PDN, one of the Netherlands’ biggest corporate pension schemes, plans to continue independently for at least three years.

The €6.8bn pension fund of Dutch chemicals giant DSM said in its 2018 annual report that it was no longer actively pursuing a growth strategy.

The scheme said a thorough evaluation of its operations had shown that, in combination with its in-house pension provision, it was optimally prepared to address developments and uncertainties in the pensions sector.

Following the assessment, it had decided to retain to its board of equal representation, but had extended its composition with the appointment of external experts.

The company scheme incurred an overall loss of 1.8%, an underperformance of 0.2 percentage points.

It said its liability-matching portfolio – 56% of its total assets – returned 0.6%, largely due to government bonds, which gained 1.2%. Its holdings of residential mortgages produced a gain of 2.6%. Inflation-linked bonds and investment grade credit lost 0.7% and 1.2%, respectively.

PDN’s return-seeking holdings lost 5.2%. The scheme said the 6.9% loss from equity holdings was in particular due to disappointing performance from its portfolios of European and Pacific assets.

It attributed the 4.1% loss from its listed property holdings to a slowdown in the rise of rental income and rising interest rates in the US, volatility in the UK, Italy and France, as well as a weakening housing market in Asia.

By contrast, non-listed real estate generated 10.9% due to rising values of Dutch residential property, it said. The pension fund’s infrastructure investments returned 6.7%.
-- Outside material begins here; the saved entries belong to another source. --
-- ==== Sys2Proof/Machine/Scan.lean ====
section
/-! DEFINITION. The scan-state cache machine (spec/44_scan_engine.md): the two searches (R201, R202), the start of a scan
(R205, R206), the steps (R204, R207 to R210) and cursor access (R211, R212). -/

namespace Sys2Proof.Machine

/-- The first non-zero block among i, i+1, …, i+n−1 of set k, with its lowest set bit (R201). -/
def fwdBlocks (s : State) (k : SetId) : Nat → Nat → Except Stop (Option (Nat × Nat))
  | _, 0 => .ok none
  | i, n + 1 => do
    let w ← memRead s k i
    match lsbOf w with
    | some j => .ok (some (i, j))
    | none => fwdBlocks s k (i + 1) n

/-- The last non-zero block among n−1, …, 1, 0 of set k, with its highest set bit (R202). -/
def revBlocks (s : State) (k : SetId) : Nat → Except Stop (Option (Nat × Nat))
  | 0 => .ok none
  | i + 1 => do
    let w ← memRead s k i
    match msbOf w with
    | some j => .ok (some (i, j))
    | none => revBlocks s k i

/-- The set position of block blk that the mask leaves, by the given search of a word; none when blk is no block of set
k (R201, R202). -/
def inBlock (search : Word → Option Nat) (mask : Word) (s : State) (k : SetId) (blk : Int) :
    Except Stop (Option (Nat × Nat)) :=
  if 0 ≤ blk ∧ blk < (nblkOf s k : Int) then do
    let w ← memRead s k blk.toNat
    .ok ((search (w &&& mask)).map (fun j => (blk.toNat, j)))
  else .ok none

/-- FwdFind(k, blk, off): the next set position after the cursor (R201). -/
def fwdFind (s : State) (k : SetId) (blk off : Int) : Except Stop (Option (Nat × Nat)) := do
  match ← inBlock lsbOf (abovemask off) s k blk with
  | some p => .ok (some p)
  | none =>
    let first := (max (blk + 1) 0).toNat
    fwdBlocks s k first (nblkOf s k - first)

/-- RevFind(k, blk, off): the next set position before the cursor (R202). -/
def revFind (s : State) (k : SetId) (blk off : Int) : Except Stop (Option (Nat × Nat)) := do
  match ← inBlock msbOf (belowmask off) s k blk with
  | some p => .ok (some p)
  | none => revBlocks s k (min (blk - 1) ((nblkOf s k : Int) - 1) + 1).toNat

/-- The cursor that starts a whole-set scan in mode m (R205): before the first bit of block 0, or after the last bit of
block NBLK − 1. -/
def startCursor (s : State) (k : SetId) (m : ScanMode) : Cursor :=
  if modeReverse m then
    { valid := true, mode := m, blk := blkBits ((nblkOf s k : Int) - 1), off := offBits 64 }
  else { valid := true, mode := m, blk := blkBits 0, off := offBits (-1) }

/-- The cursor at position q in mode m (R204, R206). -/
def cursorAt (m : ScanMode) (q : Nat) : Cursor :=
  { valid := true, mode := m, blk := blkBits ((q / 64 : Nat) : Int), off := offBits ((q % 64 : Nat) : Int) }

/-- SCAN0 in mode m (R205). -/
def scanWhole (m : ScanMode) (s : State) (sa : SetId) : Except Stop State :=
  .ok (putCursor s sa (startCursor s sa m))

/-- SCANS in mode m with the start operand v (R206). -/
def scanFrom (m : ScanMode) (s : State) (sa : SetId) (v : Word) : Except Stop State := do
  match ← startOperand s sa v with
  | none => scanWhole m s sa
  | some q => .ok (putCursor s sa (cursorAt m q))

/-- Block i of set k with bit j cleared (R204). -/
def eraseBit (s : State) (k : SetId) (i j : Nat) : Except Stop State :=
  memModify s k i (fun w => w &&& ~~~(bitmask j))

/-- What a step writes for the position found, or for none (R204): the cursor, the scanned set in a destructive mode, the
second set where one is named, the destination and NF. -/
def stepWrite (rd : Reg) (sa : SetId) (second : Option SetId) (s : State) :
    Option (Nat × Nat) → Except Stop State
  | none => .ok (writeFound s rd none)
  | some (i, j) => do
    let m := (cursorOf s sa).mode
    let s1 := putCursor s sa { cursorOf s sa with blk := blkBits (i : Int), off := offBits (j : Int) }
    let s2 ← if modeDestructive m then eraseBit s1 sa i j else .ok s1
    let s3 ← match second with
      | some sb => eraseBit s2 sb i j
      | none => .ok s2
    .ok (writeFound s3 rd (some (64 * i + j)))

/-- A forward step (R207, R209): checks, FwdFind, writes. -/
def stepForward (rd : Reg) (sa : SetId) (second : Option SetId) (s : State) : Except Stop State := do
  stepCheck s sa false
  let r ← fwdFind s sa (blkValue (cursorOf s sa).blk) (offValue (cursorOf s sa).off)
  stepWrite rd sa second s r

/-- A reverse step (R208, R210): checks, RevFind, writes. -/
def stepReverse (rd : Reg) (sa : SetId) (second : Option SetId) (s : State) : Except Stop State := do
  stepCheck s sa true
  let r ← revFind s sa (blkValue (cursorOf s sa).blk) (offValue (cursorOf s sa).off)
  stepWrite rd sa second s r

/-- SCAN0.FND sa (R205). -/
def execScan0Fnd (sa : SetId) (s : State) : Host.Outcome State Fault Refusal :=
  command (.scan0Fnd sa) s (scanWhole .fnd s sa)

/-- SCAN0.RND sa (R205). -/
def execScan0Rnd (sa : SetId) (s : State) : Host.Outcome State Fault Refusal :=
  command (.scan0Rnd sa) s (scanWhole .rnd s sa)

/-- SCAN0.FD sa (R205). -/
def execScan0Fd (sa : SetId) (s : State) : Host.Outcome State Fault Refusal :=
  command (.scan0Fd sa) s (scanWhole .fd s sa)

/-- SCAN0.RD sa (R205). -/
def execScan0Rd (sa : SetId) (s : State) : Host.Outcome State Fault Refusal :=
  command (.scan0Rd sa) s (scanWhole .rd s sa)

/-- SCANS.FND sa, xa (R206). -/
def execScansFnd (sa : SetId) (ra : Reg) (s : State) : Host.Outcome State Fault Refusal :=
  command (.scansFnd sa ra) s (scanFrom .fnd s sa (readX s ra))

/-- SCANS.RND sa, xa (R206). -/
def execScansRnd (sa : SetId) (ra : Reg) (s : State) : Host.Outcome State Fault Refusal :=
  command (.scansRnd sa ra) s (scanFrom .rnd s sa (readX s ra))

/-- SCANS.FD sa, xa (R206). -/
def execScansFd (sa : SetId) (ra : Reg) (s : State) : Host.Outcome State Fault Refusal :=
  command (.scansFd sa ra) s (scanFrom .fd s sa (readX s ra))

/-- SCANS.RD sa, xa (R206). -/
def execScansRd (sa : SetId) (ra : Reg) (s : State) : Host.Outcome State Fault Refusal :=
  command (.scansRd sa ra) s (scanFrom .rd s sa (readX s ra))

/-- SNEXT xd, sa (R207). -/
def execSnext (rd : Reg) (sa : SetId) (s : State) : Host.Outcome State Fault Refusal :=
  command (.snext rd sa) s (stepForward rd sa none s)

/-- SPREV xd, sa (R208). -/
def execSprev (rd : Reg) (sa : SetId) (s : State) : Host.Outcome State Fault Refusal :=
  command (.sprev rd sa) s (stepReverse rd sa none s)

/-- SNEXTD xd, sa, sb (R209): capacity agreement before the cursor checks (R261). -/
def execSnextd (rd : Reg) (sa sb : SetId) (s : State) : Host.Outcome State Fault Refusal :=
  command (.snextd rd sa sb) s (do
    sameCap s sa sb
    stepForward rd sa (some sb) s)

/-- SPREVD xd, sa, sb (R210): capacity agreement before the cursor checks (R261). -/
def execSprevd (rd : Reg) (sa sb : SetId) (s : State) : Host.Outcome State Fault Refusal :=
  command (.sprevd rd sa sb) s (do
    sameCap s sa sb
    stepReverse rd sa (some sb) s)

/-- SCRD xd, sa (R211). -/
def execScrd (rd : Reg) (sa : SetId) (s : State) : Host.Outcome State Fault Refusal :=
  command (.scrd rd sa) s (.ok (writeX s rd (cursorWord (cursorOf s sa))))

/-- SCWR sa, xa (R212). -/
def execScwr (sa : SetId) (ra : Reg) (s : State) : Host.Outcome State Fault Refusal :=
  command (.scwr sa ra) s (do
    let c ← cursorOperand s sa (readX s ra)
    .ok (putCursor s sa c))

end Sys2Proof.Machine
end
Bridgewater leads multi-asset losses

PDN said its investment in Bridgewater Associates’ All Weather Fund was among the allocations that incurred a 6.2% loss for its “portfolio of strategies”. However, it noted that the scheme’s expected returns were still 6.9% since its introduction in 1996.

The scheme also lost 2.1% on its currency hedge, following the appreciation of the dollar, the yen and the Swiss franc relative to the euro.

It has sold swap contracts and shortened the duration of its government bond portfolio in order to keep its dynamic interest rate hedge at 35%.

The annual report also showed that PDN had gained €400,000 from lending securities worth €109m.

The pension fund was again unable to grant any inflation compensation while indexation in arrears increased to 14.3% for its active members and 15.4% for deferred participants and pensioners. PDN’s funding stood at 107.4% at the end of May.

Asset management and transaction costs totalled 35 bps and 7 bps, respectively. PDN spent €233 per participant on administration.